Think about those parents in that documentary when they had to explain to their children that they would never be able to see again. They were so grieved by that. God the Father is so grieved by any sin that we endure. He is so grieved by this potentiality that we too might go blind. He is so grieved by that that he would send Jesus into the world to suffer and die and rise to give us light.
First, it’s important to realize that in Baptism we have been given this wonderful miracle of sight. The miracle sight is faith. But throughout our lives, there can be moments where we allow ourselves to become blinded. This is sin in our lives.
St. Paul says in the in the Second Reading that there are deeds of darkness that we can participate in. These deeds of darkness blind us to the grace of God. He has this wonderful line where he says, “expose the deeds of darkness to the light, that when we expose the darkness in our lives, the sins in our lives, the shame in our lives, when we bring it to the light our sight is restored.” We are given the wonderful sacrament of Confession for that, to expose any sin in our lives to the light.
I think it’s really important that we realize that if there’s any sin in our lives, if there’s anything that we have been too ashamed of to bring to the light, or too afraid of to bring to the light, that can haunt us. Satan can prey upon us with that sin or with that memory.

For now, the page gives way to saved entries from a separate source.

/-- A request refused leaves the state; one that is not is its own rule (R184). -/
theorem execute_frame (k : Kind) (body : List Byte) : (execute k s body).1 = s ∨ ∃ p, (s.station p).role ≠ none ∧ (execute k s body).1 = (handle k s p body).1 := by
  unfold execute
  split
  · exact .inl rfl
  next p _ =>
    split
    · exact .inl rfl
    next r role =>
      split
      · exact .inr ⟨p, by rw [role]; nofun, rfl⟩
      · exact .inl rfl

theorem State.messageEnd_frame : s.Frame s.messageEnd := by
  have starts (u : State) (b : Byte) (r : Reply) : LinkChain u (u.startAnswer b r) := .of_link _
  unfold State.messageEnd
  split
  · exact .inl (.trans (.single (.moved s s.link s.rqh _ fun h => h.afterEnvelope _)) (starts _ _ _))
  next k body _ =>
    unfold State.serve
    rcases execute_frame s k body with same | ⟨p, asks, same⟩
    · dsimp only; rw [same]; exact .inl (starts _ _ _)
    · dsimp only; rw [same]; exact .inr ⟨s, k, p, body, .refl, asks, starts _ _ _⟩

theorem State.takeByte_links (b : Byte) : LinkChain s (s.takeByte b) := by
  unfold State.takeByte
  split
  · exact .of_link _
  · exact .of_link _

theorem State.requestFrame_frame (uv : Bool) (b : Byte) : s.Frame (s.requestFrame uv b) := by
  unfold State.requestFrame
  split
  · exact .inl ((s.takeByte_links b).trans (LinkChain.of_link _))
  · exact .inl ((s.takeByte_links b).trans (LinkChain.of_link _))
  · exact .inl s.waitFrame_links
  · exact .inl s.waitFrame_links
  · exact .inl (.of_link _)
  · dsimp only
    split
    · exact .inl (.of_link _)
    · exact .before (.of_link _) (State.messageEnd_frame _)

theorem State.frameEnd_frame (up : BitVec 32) : s.Frame (s.frameEnd up) := by
  unfold State.frameEnd
  dsimp only
  refine .nextFrame (.before (s.countBreak_links (isBreakFrame up)) ?_)
  split
  · exact .inl (State.freeFrame_links _ _)
  · split
    · exact .inl (State.breakFrame_links _)
    · exact State.requestFrame_frame _ _ _
  · split
    · exact .inl (State.breakFrame_links _)
    · exact .inl (State.answerFrame_links _ _)
  · exact .inl (State.trailerFrame_links _ _)

theorem State.request_frame (k : Kind) (body : List Byte) : s.Frame (s.request k body) := by
  unfold State.request
  split
  · exact .nextFrame (.before (.of_link _) (State.messageEnd_frame _))
  · exact .inl .refl

theorem frameRow_frame (b : Bool) (f : State → State) (links : LinkChain s (f s)) : s.Frame (frameRow b f s) := by
  unfold frameRow
  split
  · exact .nextFrame (.inl links)
  · exact .inl .refl

theorem quietRow_frame (b : Bool) (f : State → State) (links : ∀ u : State, LinkChain u (f u)) : s.Frame (quietRow b f s) :=
  frameRow_frame s b _ (.trans (LinkChain.of_link _) (links _))

end

/-! ## What a step can do -/

/-- One step, but for the reset: the clock counts, an event of the clock or of the unit is taken, or a frame ends. -/
inductive Stepped (s : State) : State → Prop
  | stays : Stepped s s
  | ticks (k : Nat) (fits : k ≤ 1966079) (set : s.nck.clockSet = true) : Stepped s { s with nck.divider := k }
  | minute : Stepped s s.minuteEvent
  | windowStart (here : s.nck.clock = s.windowStartOf s.nck.clock.day) (fit : s.eligible s.nck.clock.day = true) :
      Stepped s (s.reachWindowStart s.nck.clock.day)
  | windowEnd (n : Nat) (night : s.nck.nightDay = some n) (here : s.nck.clock = s.windowEndOf n) : Stepped s s.reachWindowEnd
  | graceExpiry (n : Nat) (night : s.nck.nightDay = some n) (here : s.nck.clock = s.graceExpiryOf n) : Stepped s s.reachGraceExpiry
  | holdExpiry (d : District) : Stepped s (State.expireIfReached s.nck.clock s d)
  | choice : Stepped s s.choose
  | completion : Stepped s s.completeEvaluation
  | frame (t : State) (ends : s.Frame t) : Stepped s t

theorem State.atBoundary_iff (s : State) (time : State → Nat → ClockTime) :
    s.atBoundary time = true ↔ ∃ n, s.nck.nightDay = some n ∧ s.nck.clock = time s n := by
  unfold State.atBoundary
  cases s.nck.nightDay <;> simp

theorem taken_stepped {s t : State} {f : State → State} (moves : Stepped s (f s)) (row : taken f s = .next t) : Stepped s t := by
  obtain rfl : (if s.running then f s else s) = t := Host.Outcome.next.inj row
  split
  · exact moves
  · exact .stays

theorem State.crystalPeriod_stepped (s : State) : Stepped s s.crystalPeriod := by
  unfold State.crystalPeriod
  split
  next set =>
    rw [Bool.and_eq_true] at set
    split
    · exact .ticks _ (by omega) set.2
    · exact .minute
  · exact .stays

/-- The state after a reset, but for what RSTN holds and what waits (R176). -/
def State.IsReset (t : State) : Prop :=
  ∃ strap running dn q n,
    t = { State.afterReset strap with running := running, link.dn := dn, pending := q, freeCount := n }

/-- A row is a reset, or what a step can do. -/
theorem exec_stepped {s t : State} (c : Instr) (row : exec c s = .next t) :
    Stepped s t ∨ t.IsReset := by
  cases request : c.requestKind with
  | some k =>
    obtain ⟨body, with_⟩ := requestBody_of_requestKind request
    rw [exec_of_request request with_] at row
    exact .inl (taken_stepped (f := fun u => u.request k body) (.frame _ (s.request_frame k body)) row)
  | none =>
    cases c with
    | powerOnReset strap => obtain rfl := Host.Outcome.next.inj row; exact .inr ⟨strap, _, _, _, _, rfl⟩
    | rstnHeldLow => obtain rfl := Host.Outcome.next.inj row; exact .inr ⟨0#4, _, _, _, _, rfl⟩
    | minuteEvent => exact .inl (taken_stepped (f := State.minuteEvent) .minute row)
    | windowStart =>
      refine .inl (taken_stepped (f := fun s : State =>
        if s.nck.clock = s.windowStartOf s.nck.clock.day ∧ s.eligible s.nck.clock.day = true then s.reachWindowStart s.nck.clock.day else s) ?_ row)
      split
      next at_start => exact .windowStart at_start.1 at_start.2
      · exact .stays
    | windowEnd =>
      refine .inl (taken_stepped (f := fun s : State => if s.atBoundary State.windowEndOf then s.reachWindowEnd else s) ?_ row)
      split
      next at_end =>
        obtain ⟨n, night, here⟩ := (s.atBoundary_iff _).1 at_end
        exact .windowEnd n night here
      · exact .stays
    | graceExpiry =>
      refine .inl (taken_stepped (f := fun s : State => if s.atBoundary State.graceExpiryOf then s.reachGraceExpiry else s) ?_ row)
      split
      next at_end =>
        obtain ⟨n, night, here⟩ := (s.atBoundary_iff _).1 at_end
        exact .graceExpiry n night here
      · exact .stays
    | holdExpiry d => exact .inl (taken_stepped (f := fun s : State => State.expireIfReached s.nck.clock s d) (.holdExpiry d) row)
    | choice => exact .inl (taken_stepped (f := State.choose) .choice row)
    | evaluationCompletion => exact .inl (taken_stepped (f := State.completeEvaluation) .completion row)
    | contention a =>
      exact .inl (taken_stepped (f := fun s : State => quietRow (decide (s.link.phase = .free)) (fun s => s.freeFrame (some a)) s)
        (.frame _ (quietRow_frame s _ _ fun u => u.freeFrame_links (some a))) row)
    | fairnessHoldCleared =>
      exact .inl (taken_stepped (f := fun s : State => quietRow (decide (s.link.phase = .free)) (fun s => { s with link.fairness := none }) s)
        (.frame _ (quietRow_frame s _ _ fun u => .of_link _)) row)
    | envelopeCheckRefusal m =>
      refine .inl (taken_stepped (f := fun s : State => match openEnvelope (m.take 64) (decide (64 < m.length)) with
        | .refused st => frameRow (decide (s.link.phase = .request) && !m.isEmpty) (fun s => (s.received m).refuseEnvelope st) s
        | .request _ _ => s) ?_ row)
      split
      · refine .frame _ (frameRow_frame s _ _ (.trans (LinkChain.of_link _) (.trans (.single (.moved _ (s.received m).link s.rqh _ fun h => h.afterEnvelope _)) (LinkChain.of_link _))))
      · exact .stays
    | answerCompletion =>
      exact .inl (taken_stepped (f := fun s : State => quietRow (decide (s.link.phase = .trailer)) State.completeAnswer s)
        (.frame _ (quietRow_frame s _ _ State.completeAnswer_links)) row)
    | handshakeTimeout =>
      exact .inl (taken_stepped (f := fun s : State => quietRow s.link.timedStep State.timeOut s)
        (.frame _ (quietRow_frame s _ _ State.timeOut_links)) row)
    | breakEndsGrant =>
      exact .inl (taken_stepped (f := fun s : State => frameRow (decide (s.link.phase ≠ .free))
          (fun s => State.breakGrant { s with link.breakRun := 2 }) s)
        (.frame _ (frameRow_frame s _ _ (.trans (LinkChain.of_link _) (State.endGrant_links _)))) row)
    | linkBreak =>
      exact .inl (taken_stepped (f := fun s : State => frameRow (decide (s.link.phase = .free) && decide (s.link.breakRun < 16))
          (fun s => { s with link.breakRun := 16, link.fairness := none, counters.linkBreaks := bump 65535 s.counters.linkBreaks }) s)
        (.frame _ (frameRow_frame s _ _ (.single (.moved s _ s.rqh _ Counters.Bounded.linkBreak)))) row)
    | frameEnd up => exact .inl (taken_stepped (f := fun s : State => s.frameEnd up) (.frame _ (s.frameEnd_frame up)) row)
    | _ => exact nomatch request

/-- A step with what waits set aside: a reset, or what a step can do. -/
theorem step_stepped {s t : State} (moves : step s = .next t) :
    ∃ q, Stepped { s with pending := q } t ∨ t.IsReset := by
  unfold step at moves
  split at moves
  · obtain rfl := Host.Outcome.next.inj moves
    exact ⟨s.pending, .inl s.crystalPeriod_stepped⟩
  next c rest _ => exact ⟨rest, exec_stepped c moves⟩

/-! ## Every step as a chain -/

/-- The clock's laws speak of the Night Clock alone. -/
theorem clockLaw_congr {s u : State} (nck : u.nck = s.nck) : ClockLaw u ↔ ClockLaw s := by
  have own : ClockLaw { s with nck := u.nck } ↔ ClockLaw s := by rw [nck]
  exact own

theorem handle_moves (s : State) (p : Position) (body : List Byte) (k : Kind) (asks : (s.station p).role ≠ none) (clock : ClockLaw s) :
    Moves s (handle k s p body).1 := by
  by_cases station : k = .setStation
  · subst station
    rcases setStation_writes s p body with same | ⟨q, st, other, fits, written⟩
    · exact (Chain.of_eq same).moves
    · change Moves s (setStation s p body).1
      rw [written]
      exact .single (.entry s q st other fits)
  · exact (handle_chain s p body station asks clock).moves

The second thing would be to live this Sacramental life, to live the life of Confession where we bring things to the light, where we come to the Eucharist and receive His Body and Blood.
Then the third thing like those children, is to try and expose ourselves to as much grace as we can. Just as the parents would show them pictures or take them all over the world to give them these images of beauty and creation, when we come to Mass, it is like a fire hose of grace. We hear His voice through all the readings; we see Him as we receive the Body and Blood of our Lord.
But then we go out into the world. Think about how often we are looking at images that are other than Jesus. The average amount of screen time for the average person is now eight-and-a-half hours. We spend eight-and-a-half hours on screens. I say that because we have to have images. We have to have memories. We have to have experiences of grace not only here at the Eucharist but throughout our week.
As we celebrate this Laetare Sunday and we come closer to Easter, just think, throughout your week, am I looking at goodness? Am I looking at beauty? Am I exposing myself to truth or am I exposing my eyes to sin? One of the greatest ways that we can see and experience God is in Eucharistic Adoration. Because when the Eucharist is exposed in the monstrance (monstrance means to see) we see the Eucharist. We are letting Him fill us with his light and fill us with his grace because we will go through dark valleys. There will be times in our life when our faith is tested beyond belief. If we have these memories to hold on to, if we have this grace to hold on to, He will see us through.
As we celebrate this Laetare Sunday, take a moment to reflect on that. Is there any darkness in my life? Is there any area of my life that does need to be exposed so that I don’t go blind? How can I most fill my life, fill my vision, fill my senses with the grace of God so that I can truly live as a child of the light. No longer blind but able to see.